Visiting off the beaten path villages in Tavush, Armenia

Within the framework of the Mets Gyughakarg (Great Rural Order) project, launched by Sevak Arevshatyan and Sofia Hakobyan, a group of us visited the Berkaber, Barekamavan and Baghanis villages in the Tavush province of Armenia in early March 2024.

We set off at the crack of dawn from Yerevan for the day trip. In an endeavor to get off the beaten path and get back to nature, we passed through long winding roads to reach our destination, seeking something out of the ordinary. Notwithstanding the cloudy weather, we were able to unwind and enjoy the picturesque sights due to the inhabitants’ exceptional hospitality and kindness.

Berkaber is a village in the Ijevan municipality of Tavush, situated in close vicinity to the Armenia-Azerbaijan line of contact. Located 17 km away from the city of Ijevan and 700 m above sea level, it lies on the southern bank of the Berkaber reservoir and in the valley of the Voskepar river.

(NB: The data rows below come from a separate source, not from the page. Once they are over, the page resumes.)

/-- A discovered terminal is registered and ranged (R113). A registration that restarts in RANGING keeps its EqD and the frame of
its HOLD, for its return there (R109). -/
def Dev.assign (d : Dev) (c loc w : Nat) (r : DiscResp) (attempts : Nat) (old : Option Term) : Dev :=
  let d := (d.whiteKeys (128 * c + loc) w).register c loc w (bit r.caps 0) (bit r.caps 1) 1
  let g := 128 * c + loc
  let t := d.term g
  let t : Term := match old with
    | some o => { t with back := o.back, eqd := o.eqd, held := o.held, rtd := o.rtd, adjusts := o.adjusts }
    | none => t
  let d := d.setTerm g { t with attempts := attempts, txLevel := r.txLevel % 8 }
  d.askRange c loc .discovery r.eqd.toNat

/-- A valid response of a serial that is registered on this channel: the restart of R109. DESIGN CHOICE (log entry 147): RANGING that
a restart enters from ACTIVATING, ACTIVE, DOZE or HOLD, whose registration ends, counts as entered from FREE. -/
def Dev.rediscovered (d : Dev) (c g w : Nat) (r : DiscResp) : Dev :=
  let t := d.term g
  let slot := decide (0 < d.slotsFor c .discovery)
  if t.st = .moving then d.msgDiscard c
  else if t.st = .ranging then
    if (d.scribe c).slots.contains (g % 128) || slot then d.assign c (g % 128) w r (t.attempts + 1) (some t) else d
  else if slot then d.assign c (g % 128) w r 0 none
  else d

/-- The first rule of R113 that matches a valid response. -/
def Dev.discovered (d : Dev) (c : Nat) (all : List DiscResp) (r : DiscResp) : Dev :=
  let held := d.withSerial r.serial
  if held.any fun g => (d.term g).st == .blocked then d.msgDiscard c
  else if 2 ≤ (all.filter fun x => x.serial == r.serial).length then d.lcFlag F.TCH_LCSTAT_DUP c
  else if held.any fun g => decide (g / 128 ≠ c) then d.lcFlag F.TCH_LCSTAT_DUP c
  else
    match d.findWhite r.serial with
    | none =>
      let d := if d.useB F.TCH_DISCCFG_ADMIT_UNKNOWN c then
          d.tchEvent c 0x0007 (dataOf [(r.serial, 8), (c, 1), (unsgn 32 r.eqd, 4)]) else d
      d.lcFlag F.TCH_LCSTAT_UNKNOWN c
    | some w =>
      if (d.white w).pinTree.any fun p => decide (p ≠ c / 2) then d.lcFlag F.TCH_LCSTAT_DUP c
      else if r.eqd < 0 then d.lcFlag F.TCH_LCSTAT_TOOFAR c
      else
        match held with
        | g :: _ => d.rediscovered c g w r
        | [] =>
          match d.localFor c w with
          | none => d.lcFlag F.TCH_LCSTAT_FULL c
          | some loc => if 0 < d.slotsFor c .discovery then d.assign c loc w r 0 none else d

/-- Responses whose delimiter does not lie inside an accepted one's 596 blocks (R117), with what they read as. -/
def discList (w : Disc) : Option Int → List Heard → List (Heard × Option DiscResp)
  | _, [] => []
  | until_, r :: l =>
    if until_.any fun u => decide (r.o < u) then discList w until_ l
    else
      let x := readDisc w r
      (r, x) :: discList w (if x.isSome then some (r.o + (596 - 528) * 66) else until_) l

/-- What a discovery window brings, in order, where a delimiter stands: nothing on a lane that is not RUNNING (R278). -/
def Dev.hearAll (c : Nat) (w : Disc) : Dev → List WindowIn → Dev × List Heard
  | d, [] => (d, [])
  | d, r :: l =>
    let h := d.hear c r
    if d.laneUp c ∧ (d.windowDelim c (d.upNs c w.sSub ((w.sOff * 66 : Nat) + h.2.o)) h.2).isSome then
      let x := Dev.hearAll c w h.1 l
      (x.1, h.2 :: x.2)
    else Dev.hearAll c w d l

/-- A discovery window has passed, with the delimiters found in it in order (R113, R117). -/
def Dev.discRx (d : Dev) (c : Nat) (rs : List WindowIn) : Dev :=
  let s := d.scribe c
  match s.windows with
  | [] => d
  | w :: rest =>
    let h := Dev.hearAll c w d rs
    let d := (h.1.runTo (h.1.upNs c w.sub ((w.blocks * 66 : Nat) : Int))).settleBrx c
    let d := d.setScribe c { d.scribe c with windows := rest }
    let l := discList w none h.2
    let d := l.foldl (fun d r => (d.showHeard c r.1).countDisc c w r.1) d
    let d := d.setBrx c { d.brx c with last := none }
    let all := l.filterMap (·.2)
    l.foldl (fun d r => match r.2 with
      | some x => (d.lcCount c 1).discovered c all x
      | none =>
        let at_ : Int := ((w.sSub * 55808 + w.sOff : Nat) : Int) * 66 + r.1.o
        let d : Dev := match strayOf 0 (at_ / 66 / 223232).toNat r.1 with
          | some y => if (d.term (128 * c + y)).st = .blocked then d.addTodo c y .evidence else d
          | none => d
        d.lcFlag F.TCH_LCSTAT_DISCBAD c) d

/-- DISC_RX. -/
def execDiscRx (c : Ch) (rs : List WindowIn) (s : State) : Res :=
  run (.discRx c rs) s fun d =>
    if d.headScribe c && d.brxRuns c && d.mgmtRoom c rs.length then d.routine c 0x0100 2 0 fun d => d.discRx c rs else d

/-! ### RANGE_RX (R120) -/

/-- How a ranging burst came out. -/
inductive RangeOut where
  | accepted (eqd : Int) (o : Int)
  | displaced (eqd : Int)
  | failed
  deriving DecidableEq, Repr

/-- Check a ranging burst (R120, R137). It is a burst of its terminal: it adds to the upstream error count, and its REI is the last
one received (R59, R60). -/
def Dev.readRange (d : Dev) (c loc w eqd : Nat) (r : Heard) : Dev × RangeOut :=
  let g := 128 * c + loc
  let z := readWindow r loc (w / 4)
  let errs := r.word.corrected + 255 * b2n r.word.bad
  if hdrGood z.1 = false ∨ bits z.1 57 7 ≠ loc then
    match strayOf loc (w / 4) r with
    | some y => (d.strayBurst c y, .failed)
    | none => (d.addErrs g errs, .failed)
  else
    let d := Dev.countSegs c loc 33 ((d.addErrs g errs).recordRei g (bits z.1 49 8)) z.2
    match windowMsg loc z.2 with
    | none => (d, .failed)
    | some (s, m) =>
      let k := d.checkMsg c (termSlot g s.key) s.seq m
      if k.2 = false then (k.1, .failed)
      else if be m 0 1 ≠ 0x82 ∨ be m 4 8 ≠ (d.term g).serial ∨ be m 12 4 ≠ eqd then (k.1, .failed)
      else if r.o.natAbs ≤ d.adjLimit c then (k.1, .accepted ((eqd : Int) - r.o) r.o)
      else (k.1, .displaced ((eqd : Int) - r.o))

/-- Attempts are exhausted, or a recall was not accepted: the slot is free, and the terminal goes where R109 says. -/
def Dev.rangeGivenUp (d : Dev) (c loc : Nat) : Dev :=
  let g := 128 * c + loc
  let d := d.freeSlotOf c loc
  let t := d.term g
  match t.back with
  | .hold => (d.setTerm g { t with ask := none, attempts := 0, keepFrom := none }).toState g .hold 9
  | .active | .doze => d.enterHold g 9
  | _ => d.endTerm g 9

/-- A side move fails at its target (R109, R132): the source, where it is MOVING, enters HOLD. -/
def Dev.failMove (d : Dev) (g : Nat) : Dev :=
  if (d.term g).st = .moving then d.enterHold g 12 else d.setTerm g { d.term g with move := none }

/-- EqD would be negative (R109): FREE, TOO_FAR; the source of a side move to here has failed. -/
def Dev.beyond (d : Dev) (c loc : Nat) : Dev :=
  match (d.term (128 * c + loc)).move with
  | some m => (d.tooFar c loc).failMove m.peer
  | none => d.tooFar c loc

/-- A ranging burst was missing or not accepted (R120). A request that the terminal has refused is not sent again (R141, log entry
163). DESIGN CHOICE (log entry 151): each such window counts in RANGE_FAIL. -/
def Dev.rangeFailed (d : Dev) (c loc : Nat) : Dev :=
  let g := 128 * c + loc
  let d := (d.freeSlotOf c loc).lcCount c 8
  let t := d.term g
  match t.ask with
  | none => d
  | some a =>
    if a.ask = .move then d.addTodo c loc (.moved false)
    else if a.refused then d.setTerm g { t with ask := none }
    else if a.ask = .recalled ∨ d.use F.TCH_LCCFG_RETRIES c ≤ t.attempts then d.rangeGivenUp c loc
    else
      let d := d.setTerm g { t with attempts := t.attempts + 1, ask := some { a with window := none } }
      if 0 < d.slotsFor c a.ask then d.sendRange c loc else d

/-- A ranging burst displaced by more than the adjustment limit (R120). A side move's is not accepted: R132 has one more request, for
which the EqD is corrected too (DESIGN CHOICE, log entry 157). A displaced burst counts in RANGE_FAIL only where the attempts are
exhausted, and one whose EqD would be negative does not (log entry 151). -/
def Dev.rangeDisplaced (d : Dev) (c loc : Nat) (eqd : Int) : Dev :=
  let g := 128 * c + loc
  let t := d.term g
  match t.ask with
  | none => d
  | some a =>
    if eqd < 0 then d.beyond c loc
    else if a.ask = .move then
      let d := (d.freeSlotOf c loc).setTerm g { t with ask := some { a with eqd := eqd.toNat } }
      d.addTodo c loc (.moved false)
    else if d.use F.TCH_LCCFG_RETRIES c ≤ t.attempts then (d.lcCount c 8).rangeGivenUp c loc
    else
      let d := d.setTerm g { t with
        attempts := t.attempts + 1, ask := some { a with eqd := eqd.toNat, window := none, again := true } }
      d.sendRange c loc

/-- The accepted ranging burst's write-back (R94): a host write or erase of the preset since the load, at the cycle `loadAt`, wins
(R276). -/
def Dev.rangeBack (d : Dev) (c g : Nat) (r : Heard) (loadAt : Nat) : Dev :=
  if r.fom < d.use F.TCH_BRXCFG_FOM_MIN c then d.staleIfValid g
  else if r.word.bad ∨ ((Tbl.find? d.lanes.hostAt g).any fun t => decide (loadAt ≤ t)) then d
  else (d.setPreset g { value := r.eq, state := 1, since := d.frameNow }).brxCount c 11

/-- A ranging burst is accepted (R120, R121, R94). -/
def Dev.rangeAccepted (d : Dev) (c loc : Nat) (eqd o : Int) (r : Heard) (loadAt : Nat) : Dev :=
  let g := 128 * c + loc
  if eqd < 0 then d.beyond c loc
  else
    let d := (d.freeSlotOf c loc).lcCount c 7
    let d := d.rangeBack c g r loadAt
    let t := d.term g
    let move := t.ask.any fun a => a.ask == .move
    let d := d.setTerm g { t with
      eqd := eqd.toNat, rtd := (d.eqrt c - tResp - eqd).toNat, ask := none, attempts := 0, drift := [], adj := none,
      actFrom := 0, grants := 0, judged := none }
    let d : Dev := match t.white with
      | some w => d.setWhite w { d.white w with lastCh := some c }
      | none => d
    let d := if o = 0 then d else
      let d := d.setTerm g { d.term g with eqd := (eqd + o).toNat }
      d.adjust c loc (-o)
    if move then d.addTodo c loc (.moved true)
    else match t.back with
      | .active | .doze => d.toState g .active 3
      | _ => (d.toState g .activating 3).addTodo c loc .activate

/-- What the guard after a ranging window is told of its burst (R99). -/
def rangeLast (loc : Nat) (r : Option Heard) : LastBurst :=
  match r with
  | some w => { loc := loc, offset := some w.o, termMissing := !termFound w.term, wrote := none }
  | none => { loc := loc, offset := none, termMissing := false, wrote := none }

/-- The outcome of a terminal's ranging window: nothing found, or a burst (R120). -/
def Dev.rangeRx (d : Dev) (c loc : Nat) (r : Option WindowIn) : Dev :=
  let g := 128 * c + loc
  let t := d.term g
  match t.ask with
  | none => d
  | some a =>
    match a.window with
    | none => d
    | some w =>
      let x := d.brx c
      let here (v : Window) : Bool := v.sub == w && v.loc == some loc
      match x.windows.find? here with
      | none => d
      | some v =>
        let d := (d.runTo (d.upNs c w (((v.start + 4) * 66 : Nat) : Int))).settleBrx c
        let loadAt := d.clk.cyc
        let ends := d.upNs c w (((v.start + v.len) * 66 : Nat) : Int)
        let h := if d.laneUp c then r.map (d.hear c) else none
        let found : Bool := h.any fun p => (d.windowDelim c ends p.2).isSome
        let d : Dev := match h with
          | some p => if found then p.1.showHeard c p.2 else d
          | none => d
        let r := if found then h.map (·.2) else none
        let d := d.runTo ends
        let x := d.brx c
        let d := d.setBrx c { x with windows := x.windows.filter (fun y => !here y && decide (w ≤ y.sub)), last := some (rangeLast loc r) }
        match r with
        | none => d.rangeFailed c loc
        | some b =>
          let k := d.readRange c loc w a.eqd b
          match k.2 with
          | .accepted e o => k.1.rangeAccepted c loc e o b loadAt
          | .displaced e => k.1.rangeDisplaced c loc e
          | .failed => k.1.rangeFailed c loc

/-- RANGE_RX. -/
def execRangeRx (c : Ch) (loc : Loc) (r : Option WindowIn) (s : State) : Res :=
  run (.rangeRx c loc r) s fun d =>
    if d.headScribe c && d.brxRuns c && d.mgmtRoom c 1 && (d.term (128 * c + loc)).st == .ranging then
      d.routine c 0x0180 2 loc fun d => d.rangeRx c loc r
    else d

/-! ### ACTIVATE (R121) -/

/-- Send ACTIVATE, or take its answer. -/
def Dev.activateStep (d : Dev) (c loc : Nat) : Dev :=
  let g := 128 * c + loc
  let k := d.takeTodo c loc fun t => t == .activate || t == .activated
  let d := k.1
  let t := d.term g
  if t.st ≠ .activating then d.msgDiscard c
  else match k.2 with
    | some .activate =>
      let r := d.draw (2 ^ 64)
      let d := r.1.setTerm g { t with challenge := some r.2 }
      d.ask c loc 0x05 (toBE r.2 8 ++ toBE t.allowed 2 ++ toBE t.txLevel 1)
    | _ =>
      let d := (d.setTerm g { d.term g with lastBurst := d.subNow, lastReport := 0, grants := 0, judged := none })
      ((d.toState g .active 4).flagRecall g false).lcCount c 10

/-- ACTIVATE. -/
def execActivate (c : Ch) (loc : Loc) (s : State) : Res :=
  run (.activate c loc) s fun d =>
    if d.headScribe c && d.mgmtRoom c 1 &&
        d.turn c loc (fun t => t == .activate || t == .activated) then
      d.routine c 0x0200 2 loc fun d => d.activateStep c loc
    else d

/-! ### Side moves: failure before F (R131) -/

/-- The reservation of a side move is freed: the target's number and slot. -/
def Dev.cancelMove (d : Dev) (g : Nat) : Dev :=
  match (d.term g).move with
  | some m =>
    let d := d.setTerm g { d.term g with move := none }
    if (d.term m.peer).st = .ranging then d.endTerm m.peer 12 else d
  | none => d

The latter is the left side tributary of the Aghstev river.

Berkaber village has been populated since 4000-3000 BC. The village boasts a mausoleum field (4000-2000 BC), a rural settlement (3-19 AD), a cemetery (13-19 AD), khachkars (9-12 AD) and a memorial erected in memory of the victims of World War II.

Received with effusive welcome at Berkaber, we strolled through the hub of the village. We spotted the newly built St. Gevorg Church and museum, founded by Norayr Arzumanyan. One of the inhabitants invited us to their house and laid a lavish table, full of the harvest from their garden and traditional thyme tea, a healthy herb picked from the Armenian mountains.

The soil of Berkaber is fertile with different kinds of fruits, namely pomegranate, peach, apple, persimmon and mulberry. The fruits of Berkaber have a unique taste, as sweet as honey. Berkaber’s pomegranates taste like those of Artsakh. Berkaber has great potential for producing wine and honey as well.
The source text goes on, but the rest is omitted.